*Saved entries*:
********************
-- ==== Sys2Proof/Laws/State.lean ====
section
/-! SUPPORT. What each state update leaves alone: one lemma per field and update. -/

set_option Elab.async false

namespace Sys2Proof.Machine

open Sys2Proof

/-! ### An event raised touches the event unit and what the HEM observes alone (R506). -/

@[simp] theorem raise_boot (a0 : Nat) (s : State) : (raise a0 s).boot = s.boot := rfl
@[simp] theorem raise_halted (a0 : Nat) (s : State) : (raise a0 s).halted = s.halted := rfl
@[simp] theorem raise_clock (a0 : Nat) (s : State) : (raise a0 s).clock = s.clock := rfl
@[simp] theorem raise_free (a0 : Nat) (s : State) : (raise a0 s).free = s.free := rfl
@[simp] theorem raise_dieId (a0 : Nat) (s : State) : (raise a0 s).dieId = s.dieId := rfl
@[simp] theorem raise_image (a0 : Nat) (s : State) : (raise a0 s).image = s.image := rfl
@[simp] theorem raise_loader (a0 : Nat) (s : State) : (raise a0 s).loader = s.loader := rfl
@[simp] theorem raise_drone (a0 : Nat) (s : State) : (raise a0 s).drone = s.drone := rfl
@[simp] theorem raise_jobs (a0 : Nat) (s : State) : (raise a0 s).jobs = s.jobs := rfl
@[simp] theorem raise_sampled (a0 : Nat) (s : State) : (raise a0 s).sampled = s.sampled := rfl
@[simp] theorem raise_slotMap (a0 : Nat) (s : State) : (raise a0 s).slotMap = s.slotMap := rfl
@[simp] theorem raise_host (a0 : Nat) (s : State) : (raise a0 s).host = s.host := rfl
@[simp] theorem raise_dma (a0 : Nat) (s : State) : (raise a0 s).dma = s.dma := rfl
@[simp] theorem raise_mem (a0 : Nat) (s : State) : (raise a0 s).mem = s.mem := rfl
@[simp] theorem raise_reeds (a0 : Nat) (s : State) : (raise a0 s).reeds = s.reeds := rfl
@[simp] theorem raise_ledger (a0 : Nat) (s : State) : (raise a0 s).ledger = s.ledger := rfl
@[simp] theorem raise_smc (a0 : Nat) (s : State) : (raise a0 s).smc = s.smc := rfl
@[simp] theorem raise_cache (a0 : Nat) (s : State) : (raise a0 s).cache = s.cache := rfl
@[simp] theorem raise_array (a0 : Nat) (s : State) : (raise a0 s).array = s.array := rfl
@[simp] theorem raise_drives (a0 : Nat) (s : State) : (raise a0 s).drives = s.drives := rfl
@[simp] theorem raise_pair (a0 : Nat) (s : State) : (raise a0 s).pair = s.pair := rfl
@[simp] theorem raise_health (a0 : Nat) (s : State) : (raise a0 s).health = s.health := rfl
@[simp] theorem raise_trials (a0 : Nat) (s : State) : (raise a0 s).trials = s.trials := rfl
@[simp] theorem raise_mgmt (a0 : Nat) (s : State) : (raise a0 s).mgmt = s.mgmt := rfl
@[simp] theorem raise_flash (a0 : Nat) (s : State) : (raise a0 s).flash = s.flash := rfl
@[simp] theorem raise_pins (a0 : Nat) (s : State) : (raise a0 s).pins = s.pins := rfl
@[simp] theorem raise_out (a0 : Nat) (s : State) : (raise a0 s).out = s.out := rfl
@[simp] theorem raise_pending (a0 : Nat) (s : State) : (raise a0 s).pending = s.pending := rfl
/-! ### As `raise`. -/

@[simp] theorem raiseIf_boot (a0 : Bool) (a1 : Nat) (s : State) : (raiseIf a0 a1 s).boot = s.boot := by unfold raiseIf; split <;> rfl
@[simp] theorem raiseIf_halted (a0 : Bool) (a1 : Nat) (s : State) : (raiseIf a0 a1 s).halted = s.halted := by unfold raiseIf; split <;> rfl
@[simp] theorem raiseIf_clock (a0 : Bool) (a1 : Nat) (s : State) : (raiseIf a0 a1 s).clock = s.clock := by unfold raiseIf; split <;> rfl
@[simp] theorem raiseIf_free (a0 : Bool) (a1 : Nat) (s : State) : (raiseIf a0 a1 s).free = s.free := by unfold raiseIf; split <;> rfl
@[simp] theorem raiseIf_dieId (a0 : Bool) (a1 : Nat) (s : State) : (raiseIf a0 a1 s).dieId = s.dieId := by unfold raiseIf; split <;> rfl
@[simp] theorem raiseIf_image (a0 : Bool) (a1 : Nat) (s : State) : (raiseIf a0 a1 s).image = s.image := by unfold raiseIf; split <;> rfl
@[simp] theorem raiseIf_loader (a0 : Bool) (a1 : Nat) (s : State) : (raiseIf a0 a1 s).loader = s.loader := by unfold raiseIf; split <;> rfl
@[simp] theorem raiseIf_drone (a0 : Bool) (a1 : Nat) (s : State) : (raiseIf a0 a1 s).drone = s.drone := by unfold raiseIf; split <;> rfl
@[simp] theorem raiseIf_jobs (a0 : Bool) (a1 : Nat) (s : State) : (raiseIf a0 a1 s).jobs = s.jobs := by unfold raiseIf; split <;> rfl
@[simp] theorem raiseIf_sampled (a0 : Bool) (a1 : Nat) (s : State) : (raiseIf a0 a1 s).sampled = s.sampled := by unfold raiseIf; split <;> rfl
@[simp] theorem raiseIf_slotMap (a0 : Bool) (a1 : Nat) (s : State) : (raiseIf a0 a1 s).slotMap = s.slotMap := by unfold raiseIf; split <;> rfl
@[simp] theorem raiseIf_host (a0 : Bool) (a1 : Nat) (s : State) : (raiseIf a0 a1 s).host = s.host := by unfold raiseIf; split <;> rfl
@[simp] theorem raiseIf_dma (a0 : Bool) (a1 : Nat) (s : State) : (raiseIf a0 a1 s).dma = s.dma := by unfold raiseIf; split <;> rfl
@[simp] theorem raiseIf_mem (a0 : Bool) (a1 : Nat) (s : State) : (raiseIf a0 a1 s).mem = s.mem := by unfold raiseIf; split <;> rfl
@[simp] theorem raiseIf_reeds (a0 : Bool) (a1 : Nat) (s : State) : (raiseIf a0 a1 s).reeds = s.reeds := by unfold raiseIf; split <;> rfl
@[simp] theorem raiseIf_ledger (a0 : Bool) (a1 : Nat) (s : State) : (raiseIf a0 a1 s).ledger = s.ledger := by unfold raiseIf; split <;> rfl
@[simp] theorem raiseIf_smc (a0 : Bool) (a1 : Nat) (s : State) : (raiseIf a0 a1 s).smc = s.smc := by unfold raiseIf; split <;> rfl
@[simp] theorem raiseIf_cache (a0 : Bool) (a1 : Nat) (s : State) : (raiseIf a0 a1 s).cache = s.cache := by unfold raiseIf; split <;> rfl
@[simp] theorem raiseIf_array (a0 : Bool) (a1 : Nat) (s : State) : (raiseIf a0 a1 s).array = s.array := by unfold raiseIf; split <;> rfl
@[simp] theorem raiseIf_drives (a0 : Bool) (a1 : Nat) (s : State) : (raiseIf a0 a1 s).drives = s.drives := by unfold raiseIf; split <;> rfl
@[simp] theorem raiseIf_pair (a0 : Bool) (a1 : Nat) (s : State) : (raiseIf a0 a1 s).pair = s.pair := by unfold raiseIf; split <;> rfl
@[simp] theorem raiseIf_health (a0 : Bool) (a1 : Nat) (s : State) : (raiseIf a0 a1 s).health = s.health := by unfold raiseIf; split <;> rfl
@[simp] theorem raiseIf_trials (a0 : Bool) (a1 : Nat) (s : State) : (raiseIf a0 a1 s).trials = s.trials := by unfold raiseIf; split <;> rfl
@[simp] theorem raiseIf_mgmt (a0 : Bool) (a1 : Nat) (s : State) : (raiseIf a0 a1 s).mgmt = s.mgmt := by unfold raiseIf; split <;> rfl
@[simp] theorem raiseIf_flash (a0 : Bool) (a1 : Nat) (s : State) : (raiseIf a0 a1 s).flash = s.flash := by unfold raiseIf; split <;> rfl
@[simp] theorem raiseIf_pins (a0 : Bool) (a1 : Nat) (s : State) : (raiseIf a0 a1 s).pins = s.pins := by unfold raiseIf; split <;> rfl
@[simp] theorem raiseIf_out (a0 : Bool) (a1 : Nat) (s : State) : (raiseIf a0 a1 s).out = s.out := by unfold raiseIf; split <;> rfl
@[simp] theorem raiseIf_pending (a0 : Bool) (a1 : Nat) (s : State) : (raiseIf a0 a1 s).pending = s.pending := by unfold raiseIf; split <;> rfl
/-! ### An output touches the trace and the link it goes through. -/

@[simp] theorem emit_boot (a0 : Output) (s : State) : (emit a0 s).boot = s.boot := by unfold emit; split <;> rfl
@[simp] theorem emit_halted (a0 : Output) (s : State) : (emit a0 s).halted = s.halted := by unfold emit; split <;> rfl
@[simp] theorem emit_clock (a0 : Output) (s : State) : (emit a0 s).clock = s.clock := by unfold emit; split <;> rfl
@[simp] theorem emit_free (a0 : Output) (s : State) : (emit a0 s).free = s.free := by unfold emit; split <;> rfl
@[simp] theorem emit_dieId (a0 : Output) (s : State) : (emit a0 s).dieId = s.dieId := by unfold emit; split <;> rfl
@[simp] theorem emit_image (a0 : Output) (s : State) : (emit a0 s).image = s.image := by unfold emit; split <;> rfl
@[simp] theorem emit_loader (a0 : Output) (s : State) : (emit a0 s).loader = s.loader := by unfold emit; split <;> rfl
@[simp] theorem emit_drone (a0 : Output) (s : State) : (emit a0 s).drone = s.drone := by unfold emit; split <;> rfl
@[simp] theorem emit_jobs (a0 : Output) (s : State) : (emit a0 s).jobs = s.jobs := by unfold emit; split <;> rfl
@[simp] theorem emit_sampled (a0 : Output) (s : State) : (emit a0 s).sampled = s.sampled := by unfold emit; split <;> rfl
@[simp] theorem emit_slotMap (a0 : Output) (s : State) : (emit a0 s).slotMap = s.slotMap := by unfold emit; split <;> rfl
@[simp] theorem emit_host (a0 : Output) (s : State) : (emit a0 s).host = s.host := by unfold emit; split <;> rfl
@[simp] theorem emit_dma (a0 : Output) (s : State) : (emit a0 s).dma = s.dma := by unfold emit; split <;> rfl
@[simp] theorem emit_mem (a0 : Output) (s : State) : (emit a0 s).mem = s.mem := by unfold emit; split <;> rfl
@[simp] theorem emit_reeds (a0 : Output) (s : State) : (emit a0 s).reeds = s.reeds := by unfold emit; split <;> rfl
@[simp] theorem emit_ledger (a0 : Output) (s : State) : (emit a0 s).ledger = s.ledger := by unfold emit; split <;> rfl
@[simp] theorem emit_smc (a0 : Output) (s : State) : (emit a0 s).smc = s.smc := by unfold emit; split <;> rfl
@[simp] theorem emit_cache (a0 : Output) (s : State) : (emit a0 s).cache = s.cache := by unfold emit; split <;> rfl
@[simp] theorem emit_array (a0 : Output) (s : State) : (emit a0 s).array = s.array := by unfold emit; split <;> rfl
@[simp] theorem emit_drives (a0 : Output) (s : State) : (emit a0 s).drives = s.drives := by unfold emit; split <;> rfl
@[simp] theorem emit_hem (a0 : Output) (s : State) : (emit a0 s).hem = s.hem := by unfold emit; split <;> rfl
@[simp] theorem emit_health (a0 : Output) (s : State) : (emit a0 s).health = s.health := by unfold emit; split <;> rfl
@[simp] theorem emit_events (a0 : Output) (s : State) : (emit a0 s).events = s.events := by unfold emit; split <;> rfl
@[simp] theorem emit_trials (a0 : Output) (s : State) : (emit a0 s).trials = s.trials := by unfold emit; split <;> rfl
@[simp] theorem emit_mgmt (a0 : Output) (s : State) : (emit a0 s).mgmt = s.mgmt := by unfold emit; split <;> rfl
@[simp] theorem emit_flash (a0 : Output) (s : State) : (emit a0 s).flash = s.flash := by unfold emit; split <;> rfl
@[simp] theorem emit_pins (a0 : Output) (s : State) : (emit a0 s).pins = s.pins := by unfold emit; split <;> rfl
@[simp] theorem emit_pending (a0 : Output) (s : State) : (emit a0 s).pending = s.pending := by unfold emit; split <;> rfl
/-! ### A ring pair written. -/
********************
*YOUR GOAL*:
In the entries above, find the line holding "s.boot := by unfold raiseIf; split <;> rfl" and the line holding "s.free := by unfold raiseIf; split <;> rfl", then retype exactly those two lines and every line between them, and nothing else.

*WRITTEN SOLUTION*:
@[simp] theorem raiseIf_boot (a0 : Bool) (a1 : Nat) (s : State) : (raiseIf a0 a1 s).boot = s.boot := by unfold raiseIf; split <;> rfl
@[simp] theorem raiseIf_halted (a0 : Bool) (a1 : Nat) (s : State) : (raiseIf a0 a1 s).halted = s.halted := by unfold raiseIf; split <;> rfl
@[simp] theorem raiseIf_clock (a0 : Bool) (a1 : Nat) (s : State) : (raiseIf a0 a1 s).clock = s.clock := by unfold raiseIf; split <;> rfl
@[simp] theorem raiseIf_free (a0 : Bool) (a1 : Nat) (s : State) : (raiseIf a0 a1 s).free = s.free := by unfold raiseIf; split <;> rfl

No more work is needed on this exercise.